Compensation of Chief Executive Officer

 

Effective December 22, 2003, Chase Carey was elected President and Chief Executive Officer, replacing Jack Shaw. For the balance of 2003, Mr. Carey received no compensation. The Board established Mr. Carey’s compensation package for 2004, which is reflected in an employment agreement with Mr. Carey effective January 1, 2004. That agreement is summarized in the Company’s proxy statement.

 

To determine the amount of the CEO’s 2004 annual performance-based bonus, the Compensation Committee evaluated the Company’s performance and the CEO’s performance as a participant in the Bonus Plan.
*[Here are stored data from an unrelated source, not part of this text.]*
/-! ## Late answers -/

/-- A transport command that waits, given one more ready answer, does what the answer does when it comes late. -/
theorem runTx_late (ops : List TxOp) {s : State} {rest : List TxOp} (a : Answer) (hs : s.wait = none)
    (hw : (runTx ops s).wait = some rest) :
    runTx ops { s with answers := s.answers ++ [a] } = resumeTx a rest (runTx ops s) := by
  induction ops generalizing s with
  | nil => exact absurd (hs.symm.trans hw) nofun
  | cons op ops ih =>
    have htx : op.tx { s with answers := s.answers ++ [a] } = op.tx s := by cases op <;> rfl
    cases h : op.tx s with
    | none =>
      have happ : op.apply { s with answers := s.answers ++ [a] } =
          { op.apply s with answers := (op.apply s).answers ++ [a] } := by cases op <;> rfl
      have hwait : (op.apply s).wait = s.wait := by cases op <;> rfl
      rw [runTx_apply ops s h] at hw ⊢
      rw [runTx_apply ops _ (htx.trans h), happ]
      exact ih (hwait.trans hs) hw
    | some t =>
      rw [runTx_send ops s h] at hw ⊢
      rw [runTx_send ops _ (htx.trans h)]
      rcases has : s.answers with _ | ⟨_ | _, as⟩ <;> simp only [has] at hw ⊢
      case nil =>
        -- the late answer is to this transaction
        obtain rfl : ops = rest := Option.some.inj hw
        have hstate : { s.send t with answers := [] } = { s.send t with wait := none } := by simp [has, hs]
        cases a with
        | ok => exact congrArg (runTx ops) hstate
        | err => exact congrArg State.txError hstate
      case cons.ok => exact ih (s := { s.send t with answers := as }) hs hw
      case cons.err => exact absurd (hs.symm.trans hw) nofun

/-- A legal sending command in a `Ready` session is a run of its transactions. -/
theorem SendsOps.exec_eq_runTx {i : Instr} {ops : List TxOp} {s : State} (ho : SendsOps s.cfg i ops) (hw : i.wf = true)
    (hr : s.session = .ready) : exec i s = .next (runTx ops s.begin) := by
  cases ho with
  | flush => exact execute_body (body := fun s => runTx (flushOps s.cfg) s) rfl hr
  | setcontrast v => exact execute_body (body := fun s => runTx [.cmd s.cfg.contrastCmd, .cmd v, .setContrast v] s) rfl hr
  | setdisp sw =>
    exact execute_body (body := fun s => runTx [.cmd (dispCmd s.cfg (boolOf sw)), .setDispon (boolOf sw)] s)
      ((boolLegal_eq_wfBool sw).trans hw) hr

/-- A command that waits is a run of its transactions, whatever answers are ready and whatever moves are to come. -/
theorem exec_eq_runTx_of_wait {i : Instr} {s t : State} {rest : List TxOp} (h : exec i s = .next t) (hs : s.wait = none)
    (ht : t.wait = some rest) :
    ∃ ops session, ∀ as ms, exec i { s with answers := as, inputs := ms } =
      .next (runTx ops { s.begin with session := session, answers := as, inputs := ms }) := by
  by_cases hi : i = .init
  · subst hi; exact ⟨initOps s.cfg, .initializing, fun _ _ => rfl⟩
  obtain ⟨body, hexec, hbody⟩ := exec_eq_execute i hi
  rw [hexec] at h
  obtain ⟨-, rfl⟩ | ⟨-, -, rfl⟩ | ⟨hw, hr, rfl⟩ := execute_cases h
  · exact absurd (hs.symm.trans ht) nofun
  · exact absurd (hs.symm.trans ht) nofun
  · have hends := hbody s.begin hw
    generalize body s.begin = t at hends ht
    cases hends with
    | completes hu st r _ => exact absurd (hs.symm.trans (hu.wait_eq.symm.trans ht)) nofun
    | faults hu a => exact absurd (hs.symm.trans (hu.wait_eq.symm.trans ht)) nofun
    | sends ho => exact ⟨_, s.session, fun as ms => ho.exec_eq_runTx (s := { s with answers := as, inputs := ms }) hw hr⟩

/-- A command that waits, given one more ready answer, does what the answer does when it comes late, under any moves
to come. -/
theorem exec_late {i : Instr} {s t : State} {as : List Answer} {rest : List TxOp} (a : Answer) (hs : s.wait = none)
    (h : exec i { s with answers := as } = .next t) (ht : t.wait = some rest) (ms : List Input) :
    exec i { s with answers := as ++ [a], inputs := ms } = .next (resumeTx a rest { t with inputs := ms }) := by
  obtain ⟨ops, session, hexec⟩ := exec_eq_runTx_of_wait h hs ht
  obtain rfl := Host.Outcome.next.inj (h.symm.trans (hexec as s.inputs))
  have hlate := runTx_late ops (s := { s.begin with session := session, answers := as, inputs := ms }) (rest := rest) a hs
  rw [runTx_inputs ops { s.begin with session := session, answers := as, inputs := s.inputs } ms] at hlate
  exact (hexec (as ++ [a]) ms).trans (congrArg _ (hlate ht))

/-- The step in which the transport answers a waiting command. -/
theorem step_answer {s : State} {a : Answer} {rest : List TxOp} {ms : List Input} (hc : s.cfg.wf = true)
    (hw : s.wait = some rest) (hi : s.inputs = .answer a :: ms) : step s = .next (resumeTx a rest { s with inputs := ms }) := by
  rw [step_move hc hi]
  simp [environmentMove, hw]

/-- Settles O60: the transactions of a waiting command go on from a late answer as from a ready one. -/
theorem lateAnswersAgreeWithReadyAnswers : Obligations.LateAnswersAgreeWithReadyAnswers := by
  refine ⟨fun i s t as a rest hs h ht => ⟨?ready, fun hc ms => ?late⟩, fun s rest ms hc hw => ⟨step_answer hc hw, fun hi => ?err⟩⟩
  case ready =>
    have hinputs : t.inputs = s.inputs := (exec_keepsPorts h).inputs
    exact (exec_late a hs h ht s.inputs).trans (by rw [← hinputs])
  case late =>
    have hcfg : t.cfg = s.cfg := (exec_keepsPorts h).cfg
    rw [exec_late a hs h ht ms, step_answer (s := { t with inputs := .answer a :: ms }) (hcfg ▸ hc) ht rfl]
  case err => exact ⟨_, step_answer hc hw hi, rfl, fun hs => if_pos hs, fun hs => if_neg hs⟩

/-! ## The register window -/

theorem hostRead_reserved {offset : Nat} (h : 0x0C ≤ offset) (s : State) : hostRead s offset = 0#32 := by
  unfold hostRead
  split
  · omega
  · omega
  · rfl

/-- RESULT is read in the low byte; the bits above it are zero. -/
theorem hostRead_result (s : State) :
    (hostRead s 0x08).extractLsb' 0 8 = s.result ∧ (hostRead s 0x08).extractLsb' 8 24 = 0#24 := by
  refine ⟨extractLsb'_zeroExtend s.result, BitVec.eq_of_getLsbD_eq fun k hk => ?_⟩
  simp [hostRead]

/-- A write to an offset other than CMD's changes nothing. -/
theorem step_write_other {s : State} {offset : Nat} {v : Word} {ms : List Input} (hc : s.cfg.wf = true)
    (hi : s.inputs = .write offset v :: ms) (ho : offset ≠ 0) : step s = .next { s with inputs := ms } := by
  rw [step_move hc hi]
  exact if_neg ho

theorem cmdWrite_executes {b : Byte} {s : State} (hb : s.busy = false) (hp : packetComplete (s.pkt ++ [b]) = true) :
    cmdWrite b s = executePacket (s.pkt ++ [b]) { s with pkt := [] } := by
  simp [cmdWrite, hb, hp]

/-- A free port takes the low byte of a value written to CMD, whatever bits 31:8 hold. -/
theorem State.PortOpen.step_write_append {s : State} (h : s.PortOpen) (b : Byte) (hi : BitVec 24) (ms : List Input) :
    step { s with inputs := .write 0 (hi ++ b) :: ms } = cmdWrite b { s with inputs := ms } := by
  have hstep := State.PortOpen.step_write (s := { s with inputs := .write 0 (hi ++ b) :: ms }) { h with } rfl
  have hlow : (hi ++ b).extractLsb' 0 8 = b := BitVec.extractLsb'_append_eq_right
  rwa [hlow] at hstep

/-- Settles O10: the reads and writes offset by offset. -/
theorem registerWindowReadsAndWrites : Obligations.RegisterWindowReadsAndWrites := by
  refine ⟨fun s => ⟨rfl, rfl, hostRead_result s⟩, fun s offset h => hostRead_reserved h s, ?ignored, ?appended, ?executed⟩
  case ignored => exact fun s offset v ms hc hi ho => step_write_other hc hi (by omega)
  case appended =>
    intro s b hi ms hopen hp
    exact (hopen.step_write_append b hi ms).trans (cmdWrite_partial hopen.idle hp)
  case executed =>
    intro s b hi ms hopen hp
    exact (hopen.step_write_append b hi ms).trans (cmdWrite_executes hopen.idle hp)

end Sys2Proof.Machine
end

section
/-! PROOFS. The packets (30_encoding.md): which byte strings decode (R71, R78), that the decoder and the encoder are
inverse (R70, R73), where each field stands (R77), and what a reserved byte does at the port (R78). -/

namespace Sys2Proof

/-! ## Lengths of packets -/

theorem assignedLen_eq_some_iff {op : Byte} {n : Nat} :
    assignedLen op = some n ↔ reservedOpcode op = false ∧ n = packetLen op := by
  unfold reservedOpcode packetLen
  cases assignedLen op with
  | none => simp
  | some m => simp [eq_comm]

theorem packetLen_of_reserved {op : Byte} (h : reservedOpcode op = true) : packetLen op = 1 := by
  rw [packetLen, Option.isNone_iff_eq_none.1 h, Option.getD_none]

/-- The opcodes with a row in R77 are the bytes between the reserved ranges of R78. -/
theorem reservedOpcode_iff (op : Byte) :
    reservedOpcode op = true ↔
      op.toNat = 0x00 ∨ (0x08 ≤ op.toNat ∧ op.toNat ≤ 0x0F) ∨ (0x1B ≤ op.toNat ∧ op.toNat ≤ 0x1F) ∨
      (0x24 ≤ op.toNat ∧ op.toNat ≤ 0x27) ∨ 0x29 ≤ op.toNat := by
  unfold reservedOpcode assignedLen
  split
  case h_24 => simp only [imp_false, Option.isNone_none, true_iff] at *; omega
  all_goals simp only [Option.isNone_some, Bool.false_eq_true, false_iff]; omega

/-! ## Which byte strings decode -/

/-- No row of R77 has a reserved opcode. -/
theorem decodeOperands_of_reserved {op : Byte} (ops : List Byte) (h : reservedOpcode op = true) :
    decodeOperands op.toNat ops = none := by
  have hranges := (reservedOpcode_iff op).1 h
  generalize op.toNat = n at hranges
  obtain rfl | ⟨_, _⟩ | ⟨_, _⟩ | ⟨_, _⟩ | htop := hranges
  · rfl
  · interval_cases n <;> rfl
  · interval_cases n <;> rfl
  · interval_cases n <;> rfl
  · obtain ⟨k, rfl⟩ := Nat.exists_eq_add_of_le' htop
    rfl

/-- Each row of R77 asks for as many operand bytes as R71 counts for its opcode. -/
theorem assignedLen_of_decodeOperands {op : Byte} {ops : List Byte} {i : Instr}
    (h : decodeOperands op.toNat ops = some i) : assignedLen op = some (ops.length + 1) := by
  cases ha : reservedOpcode op with
  | true => rw [decodeOperands_of_reserved ops ha] at h; cases h
  | false =>
    obtain ⟨hop, rfl⟩ := eq_of_decodeOperands ha h
    obtain rfl := BitVec.eq_of_toNat_eq hop
    obtain ⟨-, hlen, -⟩ := packetShape i
    exact assignedLen_eq_some_iff.2 ⟨ha, hlen⟩

theorem exists_eq_ofFn_of_length {α : Type} {l : List α} {n : Nat} (h : l.length = n) : ∃ f : Fin n → α, l = List.ofFn f :=
  h ▸ ⟨l.get, (List.ofFn_get l).symm⟩

/-- Operand bytes of the right number are read as a command, whatever their values. -/
theorem exists_decodeOperands {op : Byte} {ops : List Byte} (h : assignedLen op = some (ops.length + 1)) :
    ∃ i, decodeOperands op.toNat ops = some i := by
  unfold assignedLen at h
  split at h
  case h_24 => cases h
  all_goals
    rename_i hop
    obtain ⟨f, rfl⟩ := exists_eq_ofFn_of_length (Nat.succ.inj (Option.some.inj h)).symm
    rw [hop]
    exact ⟨_, rfl⟩

theorem decodePacket_of_some {op : Byte} {ops : List Byte} {i : Instr} (h : decodeOperands op.toNat ops = some i) :
    decodePacket (op :: ops) = .ok i := by
  simp [decodePacket, h]

/-- A packet that is no command is rejected for its opcode first and then for its length. -/
theorem decodePacket_of_none {op : Byte} {ops : List Byte} (h : decodeOperands op.toNat ops = none) :
    decodePacket (op :: ops) = .error (if reservedOpcode op then .reserved op else .wrongLength op) := by
  cases hr : reservedOpcode op <;> simp [decodePacket, h, hr]

theorem decodePacket_eq_ok_iff {op : Byte} {ops : List Byte} {i : Instr} :
    decodePacket (op :: ops) = .ok i ↔ decodeOperands op.toNat ops = some i := by
  cases h : decodeOperands op.toNat ops with
  | none => simp [decodePacket_of_none h]
  | some j => simp [decodePacket_of_some h]

theorem exists_decodePacket_iff {op : Byte} {ops : List Byte} :
    (∃ i, decodePacket (op :: ops) = .ok i) ↔ assignedLen op = some (ops.length + 1) := by
  simp only [decodePacket_eq_ok_iff]
  exact ⟨fun ⟨_, h⟩ => assignedLen_of_decodeOperands h, exists_decodeOperands⟩

theorem decodePacket_of_reserved {op : Byte} (ops : List Byte) (h : reservedOpcode op = true) :
    decodePacket (op :: ops) = .error (.reserved op) := by
  rw [decodePacket_of_none (decodeOperands_of_reserved ops h), if_pos h]

/-- Settles O4, from the one length each assigned opcode has. -/
theorem packetDecodesExactlyAtItsLength : Obligations.PacketDecodesExactlyAtItsLength := by
  intro op ops
  refine ⟨exists_decodePacket_iff.trans assignedLen_eq_some_iff, decodePacket_of_reserved ops, fun ha hlen => ?_⟩
  have hnone : decodeOperands op.toNat ops = none := by
    refine Option.eq_none_iff_forall_ne_some.2 fun i hi => ?_
    obtain ⟨-, hlen'⟩ := assignedLen_eq_some_iff.1 (assignedLen_of_decodeOperands hi)
    exact hlen hlen'
  simp [decodePacket_of_none hnone, ha]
The Compensation Committee determined that the Company achieved the Net Subscriber Growth target for 2004 which, as with the other officers, permitted payment of the maximum award amount under the Bonus Plan. In its evaluation of the CEO’s performance, the Compensation Committee also considered various financial and operational performance factors of the Company. The Compensation Committee considered the Company’s performance in areas such as churn, ARPU growth, SAC, margin improvement, and other factors and determined that overall financial and operational performance had been positive. The Compensation Committee also evaluated the CEO’s overall leadership of executives and employees, particularly in the context of a transitional year for DIRECTV. During that time, the CEO focused the Company’s energies on its core direct-to-home business. The Company sold its stakes in PanAmSat, Hughes Software Systems and XM Satellite Radio and developed a new ownership arrangement for Hughes Network Systems. DIRECTV Latin America emerged from bankruptcy and entered into a series of transactions designed to consolidate its platforms with those of Sky Latin America in each of the major territories in Latin America. The lawsuits with NRTC and Pegasus were resolved and their subscribers and distribution rights were acquired by DIRECTV. A new executive team was recruited and transitioned into the business. Based on consideration of all of these factors, the Compensation Committee determined that the CEO’s bonus would be above the target bonus in the CEO’s employment agreement although less than the maximum amount permitted by the Bonus Plan.